Obamacare Could Ban Abortion

Written by David Frum on Monday November 9, 2009

As part of the deal-making to pass healthcare, conservative Democrats joined House Republicans in passing the anti-abortion Stupak amendment. This will almost certainly mean no abortion coverage in the insurance policies more and more women will have to buy.

As part of the deal-making to pass healthcare, conservative Democrats joined House Republicans in passing the anti-abortion Stupak amendment.

The amendment would forbid the coverage of abortion by any insurance policy sold through a health exchange.

Supporters of the pro-life cause argue that the Stupak amendment maintains the status quo. Since 1977, federal law has prohibited the use of any federal money to procure an abortion. Since the health exchanges will benefit from federal subsidies, the pro-lifers argue, the 1977 policy should apply to them as well.

But until now, relatively few women of childbearing age have had the benefit of federal funding. Poor women on Medicaid, under-18 girls on S-Chip, military women, and women who use the Indian Health Service were affected.
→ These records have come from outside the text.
/-! ### State.modLaunch -/

@[simp] theorem modLaunch_dev (i : Nat) (f : Launch → Launch) : (s.modLaunch i f).dev = s.dev := rfl
@[simp] theorem modLaunch_time (i : Nat) (f : Launch → Launch) : (s.modLaunch i f).time = s.time := rfl
@[simp] theorem modLaunch_firn (i : Nat) (f : Launch → Launch) : (s.modLaunch i f).firn = s.firn := rfl
@[simp] theorem modLaunch_tables (i : Nat) (f : Launch → Launch) : (s.modLaunch i f).tables = s.tables := rfl
@[simp] theorem modLaunch_mem (i : Nat) (f : Launch → Launch) : (s.modLaunch i f).mem = s.mem := rfl
@[simp] theorem modLaunch_cores (i : Nat) (f : Launch → Launch) : (s.modLaunch i f).cores = s.cores := rfl
@[simp] theorem modLaunch_panels (i : Nat) (f : Launch → Launch) : (s.modLaunch i f).panels = s.panels := rfl
@[simp] theorem modLaunch_courses (i : Nat) (f : Launch → Launch) : (s.modLaunch i f).courses = s.courses := rfl
@[simp] theorem modLaunch_async (i : Nat) (f : Launch → Launch) : (s.modLaunch i f).async = s.async := rfl
@[simp] theorem modLaunch_dbg (i : Nat) (f : Launch → Launch) : (s.modLaunch i f).dbg = s.dbg := rfl
@[simp] theorem modLaunch_agenda (i : Nat) (f : Launch → Launch) : (s.modLaunch i f).agenda = s.agenda := rfl
@[simp] theorem modLaunch_focus (i : Nat) (f : Launch → Launch) : (s.modLaunch i f).focus = s.focus := rfl
@[simp] theorem modLaunch_rotor (i : Nat) (f : Launch → Launch) : (s.modLaunch i f).rotor = s.rotor := rfl
@[simp] theorem modLaunch_freeCount (i : Nat) (f : Launch → Launch) : (s.modLaunch i f).freeCount = s.freeCount := rfl

/-! ### State.setRun -/

@[simp] theorem setRun_dev (i : Nat) (v : GraphRun) : (s.setRun i v).dev = s.dev := rfl
@[simp] theorem setRun_time (i : Nat) (v : GraphRun) : (s.setRun i v).time = s.time := rfl
@[simp] theorem setRun_firn (i : Nat) (v : GraphRun) : (s.setRun i v).firn = s.firn := rfl
@[simp] theorem setRun_tables (i : Nat) (v : GraphRun) : (s.setRun i v).tables = s.tables := rfl
@[simp] theorem setRun_mem (i : Nat) (v : GraphRun) : (s.setRun i v).mem = s.mem := rfl
@[simp] theorem setRun_cores (i : Nat) (v : GraphRun) : (s.setRun i v).cores = s.cores := rfl
@[simp] theorem setRun_panels (i : Nat) (v : GraphRun) : (s.setRun i v).panels = s.panels := rfl
@[simp] theorem setRun_courses (i : Nat) (v : GraphRun) : (s.setRun i v).courses = s.courses := rfl
@[simp] theorem setRun_async (i : Nat) (v : GraphRun) : (s.setRun i v).async = s.async := rfl
@[simp] theorem setRun_dbg (i : Nat) (v : GraphRun) : (s.setRun i v).dbg = s.dbg := rfl
@[simp] theorem setRun_agenda (i : Nat) (v : GraphRun) : (s.setRun i v).agenda = s.agenda := rfl
@[simp] theorem setRun_focus (i : Nat) (v : GraphRun) : (s.setRun i v).focus = s.focus := rfl
@[simp] theorem setRun_rotor (i : Nat) (v : GraphRun) : (s.setRun i v).rotor = s.rotor := rfl
@[simp] theorem setRun_freeCount (i : Nat) (v : GraphRun) : (s.setRun i v).freeCount = s.freeCount := rfl

/-! ### State.setAgents -/

@[simp] theorem setAgents_dev (l : List Agent) : (s.setAgents l).dev = s.dev := rfl
@[simp] theorem setAgents_time (l : List Agent) : (s.setAgents l).time = s.time := rfl
@[simp] theorem setAgents_firn (l : List Agent) : (s.setAgents l).firn = s.firn := rfl
@[simp] theorem setAgents_tables (l : List Agent) : (s.setAgents l).tables = s.tables := rfl
@[simp] theorem setAgents_mem (l : List Agent) : (s.setAgents l).mem = s.mem := rfl
@[simp] theorem setAgents_cores (l : List Agent) : (s.setAgents l).cores = s.cores := rfl
@[simp] theorem setAgents_panels (l : List Agent) : (s.setAgents l).panels = s.panels := rfl
@[simp] theorem setAgents_courses (l : List Agent) : (s.setAgents l).courses = s.courses := rfl
@[simp] theorem setAgents_async (l : List Agent) : (s.setAgents l).async = s.async := rfl
@[simp] theorem setAgents_dbg (l : List Agent) : (s.setAgents l).dbg = s.dbg := rfl
@[simp] theorem setAgents_agenda (l : List Agent) : (s.setAgents l).agenda = s.agenda := rfl
@[simp] theorem setAgents_focus (l : List Agent) : (s.setAgents l).focus = s.focus := rfl
@[simp] theorem setAgents_rotor (l : List Agent) : (s.setAgents l).rotor = s.rotor := rfl
@[simp] theorem setAgents_freeCount (l : List Agent) : (s.setAgents l).freeCount = s.freeCount := rfl

/-! ### State.setOp -/

@[simp] theorem setOp_dev (i : Nat) (v : Op) : (s.setOp i v).dev = s.dev := rfl
@[simp] theorem setOp_time (i : Nat) (v : Op) : (s.setOp i v).time = s.time := rfl
@[simp] theorem setOp_firn (i : Nat) (v : Op) : (s.setOp i v).firn = s.firn := rfl
@[simp] theorem setOp_tables (i : Nat) (v : Op) : (s.setOp i v).tables = s.tables := rfl
@[simp] theorem setOp_mem (i : Nat) (v : Op) : (s.setOp i v).mem = s.mem := rfl
@[simp] theorem setOp_work (i : Nat) (v : Op) : (s.setOp i v).work = s.work := rfl
@[simp] theorem setOp_cores (i : Nat) (v : Op) : (s.setOp i v).cores = s.cores := rfl
@[simp] theorem setOp_panels (i : Nat) (v : Op) : (s.setOp i v).panels = s.panels := rfl
@[simp] theorem setOp_courses (i : Nat) (v : Op) : (s.setOp i v).courses = s.courses := rfl
@[simp] theorem setOp_dbg (i : Nat) (v : Op) : (s.setOp i v).dbg = s.dbg := rfl
@[simp] theorem setOp_agenda (i : Nat) (v : Op) : (s.setOp i v).agenda = s.agenda := rfl
@[simp] theorem setOp_focus (i : Nat) (v : Op) : (s.setOp i v).focus = s.focus := rfl
@[simp] theorem setOp_rotor (i : Nat) (v : Op) : (s.setOp i v).rotor = s.rotor := rfl
@[simp] theorem setOp_freeCount (i : Nat) (v : Op) : (s.setOp i v).freeCount = s.freeCount := rfl

/-! ### State.dropOp -/

@[simp] theorem dropOp_dev (i : Nat) : (s.dropOp i).dev = s.dev := rfl
@[simp] theorem dropOp_time (i : Nat) : (s.dropOp i).time = s.time := rfl
@[simp] theorem dropOp_firn (i : Nat) : (s.dropOp i).firn = s.firn := rfl
@[simp] theorem dropOp_tables (i : Nat) : (s.dropOp i).tables = s.tables := rfl
@[simp] theorem dropOp_mem (i : Nat) : (s.dropOp i).mem = s.mem := rfl
@[simp] theorem dropOp_work (i : Nat) : (s.dropOp i).work = s.work := rfl
@[simp] theorem dropOp_cores (i : Nat) : (s.dropOp i).cores = s.cores := rfl
@[simp] theorem dropOp_panels (i : Nat) : (s.dropOp i).panels = s.panels := rfl
@[simp] theorem dropOp_courses (i : Nat) : (s.dropOp i).courses = s.courses := rfl
@[simp] theorem dropOp_dbg (i : Nat) : (s.dropOp i).dbg = s.dbg := rfl
@[simp] theorem dropOp_agenda (i : Nat) : (s.dropOp i).agenda = s.agenda := rfl
@[simp] theorem dropOp_focus (i : Nat) : (s.dropOp i).focus = s.focus := rfl
@[simp] theorem dropOp_rotor (i : Nat) : (s.dropOp i).rotor = s.rotor := rfl
@[simp] theorem dropOp_freeCount (i : Nat) : (s.dropOp i).freeCount = s.freeCount := rfl

/-! ### State.setCounter -/

@[simp] theorem setCounter_dev (i : Nat) (c : Counter) : (s.setCounter i c).dev = s.dev := rfl
@[simp] theorem setCounter_time (i : Nat) (c : Counter) : (s.setCounter i c).time = s.time := rfl
@[simp] theorem setCounter_firn (i : Nat) (c : Counter) : (s.setCounter i c).firn = s.firn := rfl
@[simp] theorem setCounter_tables (i : Nat) (c : Counter) : (s.setCounter i c).tables = s.tables := rfl
@[simp] theorem setCounter_mem (i : Nat) (c : Counter) : (s.setCounter i c).mem = s.mem := rfl
@[simp] theorem setCounter_work (i : Nat) (c : Counter) : (s.setCounter i c).work = s.work := rfl
@[simp] theorem setCounter_cores (i : Nat) (c : Counter) : (s.setCounter i c).cores = s.cores := rfl
@[simp] theorem setCounter_panels (i : Nat) (c : Counter) : (s.setCounter i c).panels = s.panels := rfl
@[simp] theorem setCounter_courses (i : Nat) (c : Counter) : (s.setCounter i c).courses = s.courses := rfl
@[simp] theorem setCounter_dbg (i : Nat) (c : Counter) : (s.setCounter i c).dbg = s.dbg := rfl
@[simp] theorem setCounter_agenda (i : Nat) (c : Counter) : (s.setCounter i c).agenda = s.agenda := rfl
@[simp] theorem setCounter_focus (i : Nat) (c : Counter) : (s.setCounter i c).focus = s.focus := rfl
@[simp] theorem setCounter_rotor (i : Nat) (c : Counter) : (s.setCounter i c).rotor = s.rotor := rfl
@[simp] theorem setCounter_freeCount (i : Nat) (c : Counter) : (s.setCounter i c).freeCount = s.freeCount := rfl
But most women of childbearing age are enrolled in private coverage, and private plans almost always cover medically necessary abortions.

If the House bill or something like it becomes law, more women will shift into policies sold via exchanges. At first only a few women will purchase policies there, but over time, more and more. These exchanges mingle public and private dollars on complex sliding scales of subsidy. That almost certainly will mean no abortion coverage for any exchange-sold policy, whether the individual purchaser herself receives a subsidy or not.

More government = less choice, in every sense of that word "choice."